**What to work on:** Your answer should be an exact copy of the lines from the start of the entries to the line containing "(R.BADSYM k d)", both included.

[Stored items from a collection]
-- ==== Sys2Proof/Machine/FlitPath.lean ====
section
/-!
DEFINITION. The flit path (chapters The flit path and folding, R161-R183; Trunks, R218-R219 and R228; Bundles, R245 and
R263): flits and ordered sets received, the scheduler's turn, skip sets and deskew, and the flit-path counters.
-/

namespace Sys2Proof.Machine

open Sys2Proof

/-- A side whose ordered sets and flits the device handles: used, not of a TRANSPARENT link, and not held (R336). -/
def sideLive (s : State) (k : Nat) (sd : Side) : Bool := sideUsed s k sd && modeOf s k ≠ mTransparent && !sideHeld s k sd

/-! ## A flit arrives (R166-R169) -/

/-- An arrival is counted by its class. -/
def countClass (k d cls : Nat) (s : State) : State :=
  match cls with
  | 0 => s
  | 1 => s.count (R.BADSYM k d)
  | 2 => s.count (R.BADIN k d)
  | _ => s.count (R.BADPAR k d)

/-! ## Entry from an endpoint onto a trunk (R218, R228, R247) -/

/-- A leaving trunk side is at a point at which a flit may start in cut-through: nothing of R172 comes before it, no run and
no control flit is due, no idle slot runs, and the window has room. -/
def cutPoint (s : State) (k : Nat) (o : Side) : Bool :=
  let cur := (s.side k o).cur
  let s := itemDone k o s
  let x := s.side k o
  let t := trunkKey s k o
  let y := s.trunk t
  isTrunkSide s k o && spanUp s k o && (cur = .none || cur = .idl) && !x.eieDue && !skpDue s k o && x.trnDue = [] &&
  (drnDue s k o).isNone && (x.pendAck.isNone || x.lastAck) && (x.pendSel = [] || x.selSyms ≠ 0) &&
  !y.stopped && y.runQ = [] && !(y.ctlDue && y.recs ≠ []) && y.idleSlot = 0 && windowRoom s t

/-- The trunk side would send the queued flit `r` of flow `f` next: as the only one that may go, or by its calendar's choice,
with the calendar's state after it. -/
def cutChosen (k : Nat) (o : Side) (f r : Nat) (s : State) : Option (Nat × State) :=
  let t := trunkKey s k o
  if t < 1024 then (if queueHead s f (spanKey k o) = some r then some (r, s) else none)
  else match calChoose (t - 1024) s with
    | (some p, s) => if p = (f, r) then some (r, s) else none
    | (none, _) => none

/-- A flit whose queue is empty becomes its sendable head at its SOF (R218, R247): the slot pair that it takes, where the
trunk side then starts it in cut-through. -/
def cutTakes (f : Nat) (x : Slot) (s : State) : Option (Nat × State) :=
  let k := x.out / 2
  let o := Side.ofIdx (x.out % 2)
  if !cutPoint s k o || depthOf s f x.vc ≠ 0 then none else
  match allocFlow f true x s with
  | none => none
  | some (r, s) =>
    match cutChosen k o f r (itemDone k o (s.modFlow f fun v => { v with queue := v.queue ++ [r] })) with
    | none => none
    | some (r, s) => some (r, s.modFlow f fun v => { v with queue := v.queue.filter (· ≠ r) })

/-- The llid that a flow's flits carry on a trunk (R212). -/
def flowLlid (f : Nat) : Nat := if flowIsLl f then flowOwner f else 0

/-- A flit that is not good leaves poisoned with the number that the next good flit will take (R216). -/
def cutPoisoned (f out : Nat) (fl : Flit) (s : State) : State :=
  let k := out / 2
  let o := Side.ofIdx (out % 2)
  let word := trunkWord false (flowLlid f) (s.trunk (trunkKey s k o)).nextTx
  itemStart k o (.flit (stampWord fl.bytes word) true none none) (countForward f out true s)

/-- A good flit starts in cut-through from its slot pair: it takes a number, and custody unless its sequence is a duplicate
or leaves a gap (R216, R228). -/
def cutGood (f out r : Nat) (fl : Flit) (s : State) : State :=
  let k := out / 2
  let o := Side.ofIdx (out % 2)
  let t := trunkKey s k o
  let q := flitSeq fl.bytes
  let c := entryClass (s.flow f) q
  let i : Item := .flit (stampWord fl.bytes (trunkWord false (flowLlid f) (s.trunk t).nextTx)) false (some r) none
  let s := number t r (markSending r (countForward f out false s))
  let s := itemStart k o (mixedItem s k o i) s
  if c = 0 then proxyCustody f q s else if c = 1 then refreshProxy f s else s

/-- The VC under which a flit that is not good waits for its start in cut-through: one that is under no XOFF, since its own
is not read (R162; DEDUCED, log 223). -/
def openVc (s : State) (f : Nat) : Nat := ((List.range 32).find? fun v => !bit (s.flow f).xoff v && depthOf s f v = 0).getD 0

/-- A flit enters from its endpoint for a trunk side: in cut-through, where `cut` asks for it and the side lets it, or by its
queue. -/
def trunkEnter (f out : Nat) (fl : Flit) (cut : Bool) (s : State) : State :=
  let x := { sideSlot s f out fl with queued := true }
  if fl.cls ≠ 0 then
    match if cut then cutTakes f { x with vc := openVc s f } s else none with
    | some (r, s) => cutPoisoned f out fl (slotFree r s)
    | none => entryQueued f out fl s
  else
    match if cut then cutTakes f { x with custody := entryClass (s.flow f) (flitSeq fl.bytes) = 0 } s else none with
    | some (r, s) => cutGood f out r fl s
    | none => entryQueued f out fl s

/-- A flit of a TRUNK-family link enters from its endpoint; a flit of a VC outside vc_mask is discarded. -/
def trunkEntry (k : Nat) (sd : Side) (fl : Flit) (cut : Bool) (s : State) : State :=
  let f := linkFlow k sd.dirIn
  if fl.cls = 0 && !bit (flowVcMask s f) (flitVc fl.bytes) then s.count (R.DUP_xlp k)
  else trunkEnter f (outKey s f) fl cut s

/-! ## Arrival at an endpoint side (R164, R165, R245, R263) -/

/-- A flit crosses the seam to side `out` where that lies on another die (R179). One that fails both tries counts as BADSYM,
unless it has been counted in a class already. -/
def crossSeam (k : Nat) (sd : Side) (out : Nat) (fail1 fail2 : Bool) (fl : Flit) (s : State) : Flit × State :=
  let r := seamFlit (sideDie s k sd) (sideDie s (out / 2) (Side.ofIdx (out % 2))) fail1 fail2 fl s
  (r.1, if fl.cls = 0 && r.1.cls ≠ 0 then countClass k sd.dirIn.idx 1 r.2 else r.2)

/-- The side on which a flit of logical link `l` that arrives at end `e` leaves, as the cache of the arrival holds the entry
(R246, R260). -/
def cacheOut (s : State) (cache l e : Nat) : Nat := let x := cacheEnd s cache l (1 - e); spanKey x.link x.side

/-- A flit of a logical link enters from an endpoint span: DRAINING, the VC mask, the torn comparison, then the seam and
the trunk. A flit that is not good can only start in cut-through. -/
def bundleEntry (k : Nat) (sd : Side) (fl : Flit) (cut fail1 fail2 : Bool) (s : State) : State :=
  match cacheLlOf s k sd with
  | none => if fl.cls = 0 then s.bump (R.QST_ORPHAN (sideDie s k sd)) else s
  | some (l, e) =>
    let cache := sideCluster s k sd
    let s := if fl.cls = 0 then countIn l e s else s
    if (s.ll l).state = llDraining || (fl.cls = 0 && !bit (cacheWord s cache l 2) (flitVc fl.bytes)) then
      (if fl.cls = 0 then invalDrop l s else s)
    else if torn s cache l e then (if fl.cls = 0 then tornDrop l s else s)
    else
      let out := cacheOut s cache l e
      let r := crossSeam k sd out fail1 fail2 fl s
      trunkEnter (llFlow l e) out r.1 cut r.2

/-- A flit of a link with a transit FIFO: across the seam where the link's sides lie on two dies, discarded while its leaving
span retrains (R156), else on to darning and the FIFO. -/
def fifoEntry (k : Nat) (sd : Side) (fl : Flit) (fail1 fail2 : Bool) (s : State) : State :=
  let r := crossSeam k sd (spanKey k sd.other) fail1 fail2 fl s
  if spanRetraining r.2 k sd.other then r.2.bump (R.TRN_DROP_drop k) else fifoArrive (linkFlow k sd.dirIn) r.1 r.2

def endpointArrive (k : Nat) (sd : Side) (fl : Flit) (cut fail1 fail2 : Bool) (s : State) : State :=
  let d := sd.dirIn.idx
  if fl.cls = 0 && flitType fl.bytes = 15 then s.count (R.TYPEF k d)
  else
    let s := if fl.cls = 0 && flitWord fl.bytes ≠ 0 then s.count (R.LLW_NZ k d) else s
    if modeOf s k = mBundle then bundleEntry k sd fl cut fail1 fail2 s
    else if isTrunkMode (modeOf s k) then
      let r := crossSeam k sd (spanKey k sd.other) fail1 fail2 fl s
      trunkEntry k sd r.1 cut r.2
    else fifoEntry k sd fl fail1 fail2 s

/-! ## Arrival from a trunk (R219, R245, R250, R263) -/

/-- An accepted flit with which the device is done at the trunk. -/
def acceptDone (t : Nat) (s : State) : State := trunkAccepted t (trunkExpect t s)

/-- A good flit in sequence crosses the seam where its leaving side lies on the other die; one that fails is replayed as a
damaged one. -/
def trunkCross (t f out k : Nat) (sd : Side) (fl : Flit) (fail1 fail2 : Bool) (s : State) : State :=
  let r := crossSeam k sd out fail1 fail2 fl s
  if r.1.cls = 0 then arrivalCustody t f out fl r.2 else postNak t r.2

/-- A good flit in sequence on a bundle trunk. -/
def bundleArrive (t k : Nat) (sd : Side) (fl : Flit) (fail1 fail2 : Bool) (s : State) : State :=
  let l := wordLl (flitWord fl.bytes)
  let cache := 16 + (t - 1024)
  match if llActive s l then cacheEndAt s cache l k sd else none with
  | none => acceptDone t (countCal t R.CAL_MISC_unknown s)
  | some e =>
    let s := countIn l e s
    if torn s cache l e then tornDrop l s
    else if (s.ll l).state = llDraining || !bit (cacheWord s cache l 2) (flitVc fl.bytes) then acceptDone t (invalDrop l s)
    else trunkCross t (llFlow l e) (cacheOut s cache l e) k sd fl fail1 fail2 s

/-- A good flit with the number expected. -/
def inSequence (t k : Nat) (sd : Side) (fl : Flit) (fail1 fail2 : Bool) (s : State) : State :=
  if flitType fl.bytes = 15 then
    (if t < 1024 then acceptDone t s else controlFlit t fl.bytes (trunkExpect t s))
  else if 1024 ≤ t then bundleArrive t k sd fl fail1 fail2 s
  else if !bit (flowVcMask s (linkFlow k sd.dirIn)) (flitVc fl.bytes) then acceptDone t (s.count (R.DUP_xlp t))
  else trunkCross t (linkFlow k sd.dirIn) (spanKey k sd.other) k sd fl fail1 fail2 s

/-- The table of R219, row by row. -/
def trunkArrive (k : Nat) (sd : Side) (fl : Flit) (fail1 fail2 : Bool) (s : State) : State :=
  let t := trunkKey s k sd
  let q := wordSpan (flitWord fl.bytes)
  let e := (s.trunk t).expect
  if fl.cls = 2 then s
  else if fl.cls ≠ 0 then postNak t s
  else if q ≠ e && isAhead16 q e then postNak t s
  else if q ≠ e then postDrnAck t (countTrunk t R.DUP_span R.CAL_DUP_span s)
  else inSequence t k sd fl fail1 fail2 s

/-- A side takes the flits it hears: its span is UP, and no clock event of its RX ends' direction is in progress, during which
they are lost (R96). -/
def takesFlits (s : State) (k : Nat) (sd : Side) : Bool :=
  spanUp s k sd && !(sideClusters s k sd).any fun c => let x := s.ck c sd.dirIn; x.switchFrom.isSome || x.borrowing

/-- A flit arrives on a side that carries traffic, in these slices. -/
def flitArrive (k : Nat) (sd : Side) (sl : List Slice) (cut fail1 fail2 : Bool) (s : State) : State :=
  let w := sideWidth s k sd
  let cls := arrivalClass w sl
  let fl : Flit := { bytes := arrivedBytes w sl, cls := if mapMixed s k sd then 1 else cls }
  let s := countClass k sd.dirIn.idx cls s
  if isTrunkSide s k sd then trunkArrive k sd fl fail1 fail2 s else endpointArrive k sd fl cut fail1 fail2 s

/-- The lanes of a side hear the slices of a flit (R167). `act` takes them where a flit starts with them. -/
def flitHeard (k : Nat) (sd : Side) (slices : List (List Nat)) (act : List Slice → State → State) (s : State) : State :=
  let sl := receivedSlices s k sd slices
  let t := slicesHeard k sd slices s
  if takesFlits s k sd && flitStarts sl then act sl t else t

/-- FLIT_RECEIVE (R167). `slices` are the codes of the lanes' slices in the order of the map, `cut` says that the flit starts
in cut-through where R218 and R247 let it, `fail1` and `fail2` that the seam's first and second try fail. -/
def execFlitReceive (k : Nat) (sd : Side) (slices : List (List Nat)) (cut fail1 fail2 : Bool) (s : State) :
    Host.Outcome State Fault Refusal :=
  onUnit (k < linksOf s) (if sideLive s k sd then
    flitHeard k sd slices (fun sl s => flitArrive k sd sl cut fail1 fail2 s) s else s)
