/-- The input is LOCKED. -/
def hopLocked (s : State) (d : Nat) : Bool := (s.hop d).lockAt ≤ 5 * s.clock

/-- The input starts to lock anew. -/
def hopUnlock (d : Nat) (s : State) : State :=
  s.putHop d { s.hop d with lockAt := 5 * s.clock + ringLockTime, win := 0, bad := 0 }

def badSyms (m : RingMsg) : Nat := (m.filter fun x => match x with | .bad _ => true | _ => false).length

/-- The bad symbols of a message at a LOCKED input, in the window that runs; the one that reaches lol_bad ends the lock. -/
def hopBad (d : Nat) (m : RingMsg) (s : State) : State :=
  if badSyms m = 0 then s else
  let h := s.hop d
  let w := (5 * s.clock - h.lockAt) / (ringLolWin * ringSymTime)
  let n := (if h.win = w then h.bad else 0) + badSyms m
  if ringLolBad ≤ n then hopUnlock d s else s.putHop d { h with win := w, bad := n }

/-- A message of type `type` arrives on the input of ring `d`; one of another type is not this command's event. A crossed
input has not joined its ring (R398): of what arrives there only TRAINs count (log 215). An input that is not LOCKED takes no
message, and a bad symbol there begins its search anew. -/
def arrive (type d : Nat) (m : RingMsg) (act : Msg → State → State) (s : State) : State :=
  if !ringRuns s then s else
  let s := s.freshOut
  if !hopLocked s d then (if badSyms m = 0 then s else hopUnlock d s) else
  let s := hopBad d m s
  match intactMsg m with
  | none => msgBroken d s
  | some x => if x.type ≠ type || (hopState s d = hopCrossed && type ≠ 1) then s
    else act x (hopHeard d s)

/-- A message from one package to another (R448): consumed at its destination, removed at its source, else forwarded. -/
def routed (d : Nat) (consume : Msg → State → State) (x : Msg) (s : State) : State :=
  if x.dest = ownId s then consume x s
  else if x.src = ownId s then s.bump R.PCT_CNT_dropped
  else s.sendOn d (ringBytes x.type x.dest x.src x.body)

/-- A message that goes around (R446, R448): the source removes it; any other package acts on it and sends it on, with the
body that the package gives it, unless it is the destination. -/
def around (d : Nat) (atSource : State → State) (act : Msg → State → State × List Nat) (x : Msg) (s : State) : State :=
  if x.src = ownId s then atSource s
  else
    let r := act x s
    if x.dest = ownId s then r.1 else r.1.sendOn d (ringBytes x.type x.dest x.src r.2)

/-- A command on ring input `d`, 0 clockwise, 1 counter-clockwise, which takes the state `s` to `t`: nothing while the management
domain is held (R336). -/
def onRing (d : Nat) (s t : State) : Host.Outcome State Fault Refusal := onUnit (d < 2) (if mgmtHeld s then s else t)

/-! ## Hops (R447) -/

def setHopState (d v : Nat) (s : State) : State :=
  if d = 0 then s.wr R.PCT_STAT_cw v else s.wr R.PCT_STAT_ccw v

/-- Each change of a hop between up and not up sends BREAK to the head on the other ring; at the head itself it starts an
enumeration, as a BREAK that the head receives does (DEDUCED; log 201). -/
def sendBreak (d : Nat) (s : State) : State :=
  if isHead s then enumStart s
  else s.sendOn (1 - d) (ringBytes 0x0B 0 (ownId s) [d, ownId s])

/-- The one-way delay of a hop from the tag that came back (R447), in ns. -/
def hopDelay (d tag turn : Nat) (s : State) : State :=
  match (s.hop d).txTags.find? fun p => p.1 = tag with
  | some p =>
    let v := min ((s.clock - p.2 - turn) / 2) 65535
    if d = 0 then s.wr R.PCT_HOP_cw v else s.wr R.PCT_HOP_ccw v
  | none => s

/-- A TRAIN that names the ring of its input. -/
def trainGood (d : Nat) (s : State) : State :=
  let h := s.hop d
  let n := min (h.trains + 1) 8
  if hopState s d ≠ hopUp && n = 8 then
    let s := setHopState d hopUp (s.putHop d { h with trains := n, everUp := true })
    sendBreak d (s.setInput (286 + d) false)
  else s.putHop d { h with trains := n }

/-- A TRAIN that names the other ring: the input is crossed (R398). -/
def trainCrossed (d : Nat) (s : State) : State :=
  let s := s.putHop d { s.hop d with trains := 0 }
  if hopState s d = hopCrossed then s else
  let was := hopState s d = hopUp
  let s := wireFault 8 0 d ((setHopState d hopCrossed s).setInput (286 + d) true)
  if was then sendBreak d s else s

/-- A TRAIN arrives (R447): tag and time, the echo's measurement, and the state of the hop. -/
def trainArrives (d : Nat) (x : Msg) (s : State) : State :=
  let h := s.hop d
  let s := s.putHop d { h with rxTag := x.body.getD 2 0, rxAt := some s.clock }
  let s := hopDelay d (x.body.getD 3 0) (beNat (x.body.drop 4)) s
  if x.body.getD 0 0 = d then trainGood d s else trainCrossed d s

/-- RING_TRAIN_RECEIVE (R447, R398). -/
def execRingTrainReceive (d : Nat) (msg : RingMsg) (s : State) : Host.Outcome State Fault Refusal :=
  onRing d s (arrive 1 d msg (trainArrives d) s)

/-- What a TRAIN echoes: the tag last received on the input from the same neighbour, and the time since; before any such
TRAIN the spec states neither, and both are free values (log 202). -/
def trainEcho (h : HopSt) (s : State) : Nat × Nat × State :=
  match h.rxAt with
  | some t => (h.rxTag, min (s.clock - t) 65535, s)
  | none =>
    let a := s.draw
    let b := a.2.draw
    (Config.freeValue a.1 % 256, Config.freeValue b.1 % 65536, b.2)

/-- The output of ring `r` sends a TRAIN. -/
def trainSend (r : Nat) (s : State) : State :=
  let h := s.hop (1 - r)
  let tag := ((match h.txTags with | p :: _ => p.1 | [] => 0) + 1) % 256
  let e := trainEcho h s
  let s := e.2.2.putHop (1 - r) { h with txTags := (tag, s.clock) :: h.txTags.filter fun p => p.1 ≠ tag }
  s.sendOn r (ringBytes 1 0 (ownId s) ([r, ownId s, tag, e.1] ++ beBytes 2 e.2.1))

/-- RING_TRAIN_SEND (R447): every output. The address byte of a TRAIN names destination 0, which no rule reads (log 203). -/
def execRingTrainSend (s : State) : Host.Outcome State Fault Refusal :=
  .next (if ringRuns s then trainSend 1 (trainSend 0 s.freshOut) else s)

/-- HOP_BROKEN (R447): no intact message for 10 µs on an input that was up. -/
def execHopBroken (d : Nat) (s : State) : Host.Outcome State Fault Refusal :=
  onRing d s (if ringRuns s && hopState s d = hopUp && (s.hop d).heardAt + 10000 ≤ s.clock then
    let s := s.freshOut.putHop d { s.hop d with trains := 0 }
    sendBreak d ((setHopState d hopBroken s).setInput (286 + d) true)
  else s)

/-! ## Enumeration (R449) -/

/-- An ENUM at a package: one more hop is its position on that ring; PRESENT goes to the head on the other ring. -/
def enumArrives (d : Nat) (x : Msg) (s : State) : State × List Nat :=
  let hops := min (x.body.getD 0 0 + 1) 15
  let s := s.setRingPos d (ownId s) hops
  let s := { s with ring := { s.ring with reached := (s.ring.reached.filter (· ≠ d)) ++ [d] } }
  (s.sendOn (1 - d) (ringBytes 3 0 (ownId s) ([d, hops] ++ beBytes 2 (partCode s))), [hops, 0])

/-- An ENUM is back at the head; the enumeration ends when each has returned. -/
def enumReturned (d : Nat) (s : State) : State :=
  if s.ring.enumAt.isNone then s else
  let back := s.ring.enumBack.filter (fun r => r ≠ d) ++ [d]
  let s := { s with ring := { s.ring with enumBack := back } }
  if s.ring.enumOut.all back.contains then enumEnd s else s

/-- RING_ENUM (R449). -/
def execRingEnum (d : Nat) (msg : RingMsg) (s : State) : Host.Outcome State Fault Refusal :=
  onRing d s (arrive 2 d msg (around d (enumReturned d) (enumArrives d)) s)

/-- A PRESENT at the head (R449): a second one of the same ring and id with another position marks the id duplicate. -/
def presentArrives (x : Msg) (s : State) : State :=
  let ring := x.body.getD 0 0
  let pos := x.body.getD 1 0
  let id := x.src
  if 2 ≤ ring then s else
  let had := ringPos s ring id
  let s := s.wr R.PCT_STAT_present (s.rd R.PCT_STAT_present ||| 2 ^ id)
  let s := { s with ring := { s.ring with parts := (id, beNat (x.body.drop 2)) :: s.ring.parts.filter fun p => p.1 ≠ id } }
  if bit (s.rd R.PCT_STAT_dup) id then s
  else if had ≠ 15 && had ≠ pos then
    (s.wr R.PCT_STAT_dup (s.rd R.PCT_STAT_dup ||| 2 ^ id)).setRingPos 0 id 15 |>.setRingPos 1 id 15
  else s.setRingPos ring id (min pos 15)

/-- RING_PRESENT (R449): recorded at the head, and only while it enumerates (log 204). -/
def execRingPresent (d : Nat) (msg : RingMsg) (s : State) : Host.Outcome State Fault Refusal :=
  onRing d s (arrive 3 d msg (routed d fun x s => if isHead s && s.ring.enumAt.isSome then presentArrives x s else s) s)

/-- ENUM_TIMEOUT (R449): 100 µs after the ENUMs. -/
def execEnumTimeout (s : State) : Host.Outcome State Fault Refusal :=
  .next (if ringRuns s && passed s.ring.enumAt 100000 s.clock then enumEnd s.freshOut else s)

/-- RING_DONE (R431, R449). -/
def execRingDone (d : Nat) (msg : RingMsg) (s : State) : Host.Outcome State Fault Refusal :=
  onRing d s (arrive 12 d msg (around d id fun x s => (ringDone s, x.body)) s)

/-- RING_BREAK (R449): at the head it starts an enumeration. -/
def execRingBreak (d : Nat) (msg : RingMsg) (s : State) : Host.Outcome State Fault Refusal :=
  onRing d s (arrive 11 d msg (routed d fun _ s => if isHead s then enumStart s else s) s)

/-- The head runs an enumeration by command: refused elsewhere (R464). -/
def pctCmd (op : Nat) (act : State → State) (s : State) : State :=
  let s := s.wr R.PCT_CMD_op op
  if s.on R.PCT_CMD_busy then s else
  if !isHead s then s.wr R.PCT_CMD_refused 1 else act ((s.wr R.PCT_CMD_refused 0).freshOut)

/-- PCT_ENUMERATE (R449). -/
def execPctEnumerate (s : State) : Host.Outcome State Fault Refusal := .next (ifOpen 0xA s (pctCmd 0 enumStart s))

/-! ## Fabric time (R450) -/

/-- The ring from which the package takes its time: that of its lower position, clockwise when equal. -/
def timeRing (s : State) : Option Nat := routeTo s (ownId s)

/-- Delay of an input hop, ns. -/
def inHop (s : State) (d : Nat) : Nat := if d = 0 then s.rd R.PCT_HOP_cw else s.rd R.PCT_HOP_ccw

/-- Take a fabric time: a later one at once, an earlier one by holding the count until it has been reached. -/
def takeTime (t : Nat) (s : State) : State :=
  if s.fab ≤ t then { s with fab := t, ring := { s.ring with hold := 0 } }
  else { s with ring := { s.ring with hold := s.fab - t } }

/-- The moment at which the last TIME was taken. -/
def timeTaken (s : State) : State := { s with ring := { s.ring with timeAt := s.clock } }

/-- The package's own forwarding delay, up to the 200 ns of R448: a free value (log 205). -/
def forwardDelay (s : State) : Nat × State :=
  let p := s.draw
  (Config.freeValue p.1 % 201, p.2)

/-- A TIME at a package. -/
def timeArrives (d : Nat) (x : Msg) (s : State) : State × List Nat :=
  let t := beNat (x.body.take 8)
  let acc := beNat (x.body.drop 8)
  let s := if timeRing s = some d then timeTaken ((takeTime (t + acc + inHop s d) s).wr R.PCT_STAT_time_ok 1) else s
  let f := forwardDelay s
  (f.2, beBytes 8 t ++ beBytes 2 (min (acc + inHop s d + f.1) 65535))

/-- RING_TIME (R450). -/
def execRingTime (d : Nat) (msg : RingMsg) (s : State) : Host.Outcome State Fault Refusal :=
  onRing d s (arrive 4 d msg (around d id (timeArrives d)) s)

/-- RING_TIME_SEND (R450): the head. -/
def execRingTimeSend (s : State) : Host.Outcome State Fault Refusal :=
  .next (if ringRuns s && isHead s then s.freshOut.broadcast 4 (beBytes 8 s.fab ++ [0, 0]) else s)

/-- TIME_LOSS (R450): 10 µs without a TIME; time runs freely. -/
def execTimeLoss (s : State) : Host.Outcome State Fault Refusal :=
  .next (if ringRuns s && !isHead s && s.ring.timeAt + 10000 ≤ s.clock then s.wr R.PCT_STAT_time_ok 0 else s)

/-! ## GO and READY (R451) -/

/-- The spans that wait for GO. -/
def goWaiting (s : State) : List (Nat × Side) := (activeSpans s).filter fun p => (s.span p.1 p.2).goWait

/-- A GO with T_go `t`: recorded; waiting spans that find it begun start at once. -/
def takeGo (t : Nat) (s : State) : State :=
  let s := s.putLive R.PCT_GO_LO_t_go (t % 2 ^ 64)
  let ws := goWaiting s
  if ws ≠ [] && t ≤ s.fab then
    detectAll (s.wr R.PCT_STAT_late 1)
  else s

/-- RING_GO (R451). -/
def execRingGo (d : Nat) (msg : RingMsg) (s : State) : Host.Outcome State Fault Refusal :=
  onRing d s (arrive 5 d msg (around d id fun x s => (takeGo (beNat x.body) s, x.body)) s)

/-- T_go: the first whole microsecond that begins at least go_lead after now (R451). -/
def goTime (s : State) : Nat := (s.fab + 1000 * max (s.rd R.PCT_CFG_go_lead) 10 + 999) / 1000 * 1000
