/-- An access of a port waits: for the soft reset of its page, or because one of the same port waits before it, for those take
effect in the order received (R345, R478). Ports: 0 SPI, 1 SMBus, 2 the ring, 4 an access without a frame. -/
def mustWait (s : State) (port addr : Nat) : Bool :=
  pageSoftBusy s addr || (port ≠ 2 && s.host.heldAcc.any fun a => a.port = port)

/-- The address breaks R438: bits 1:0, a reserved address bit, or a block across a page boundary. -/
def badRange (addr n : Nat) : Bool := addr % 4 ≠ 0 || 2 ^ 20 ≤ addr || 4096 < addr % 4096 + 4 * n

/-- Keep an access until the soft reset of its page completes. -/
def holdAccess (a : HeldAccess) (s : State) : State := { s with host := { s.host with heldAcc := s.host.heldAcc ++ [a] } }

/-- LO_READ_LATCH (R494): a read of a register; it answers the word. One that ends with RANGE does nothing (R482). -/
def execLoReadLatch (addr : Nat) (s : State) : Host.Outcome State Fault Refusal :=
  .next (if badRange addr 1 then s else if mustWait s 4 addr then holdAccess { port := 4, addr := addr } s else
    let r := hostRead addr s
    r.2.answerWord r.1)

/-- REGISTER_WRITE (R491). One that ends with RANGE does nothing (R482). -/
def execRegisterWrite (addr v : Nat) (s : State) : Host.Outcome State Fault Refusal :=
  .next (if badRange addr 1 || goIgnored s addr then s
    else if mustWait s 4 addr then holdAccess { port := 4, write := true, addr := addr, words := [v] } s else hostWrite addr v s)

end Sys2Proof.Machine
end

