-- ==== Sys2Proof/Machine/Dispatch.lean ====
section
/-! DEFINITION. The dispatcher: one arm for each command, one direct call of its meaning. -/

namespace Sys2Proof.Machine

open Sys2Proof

**Answer to this problem:**
-- ==== Sys2Proof/Machine/FlitPath.lean ====
section
/-!
DEFINITION. The flit path (chapters The flit path and folding, R161-R183; Trunks, R218-R219 and R228; Bundles, R245 and
R263): flits and ordered sets received, the scheduler's turn, skip sets and deskew, and the flit-path counters.
-/

namespace Sys2Proof.Machine

open Sys2Proof

/-- A side whose ordered sets and flits the device handles: used, not of a TRANSPARENT link, and not held (R336). -/
def sideLive (s : State) (k : Nat) (sd : Side) : Bool := sideUsed s k sd && modeOf s k ≠ mTransparent && !sideHeld s k sd

/-! ## A flit arrives (R166-R169) -/

/-- An arrival is counted by its class. -/
def countClass (k d cls : Nat) (s : State) : State :=
  match cls with
  | 0 => s
  | 1 => s.count (R.BADSYM k d)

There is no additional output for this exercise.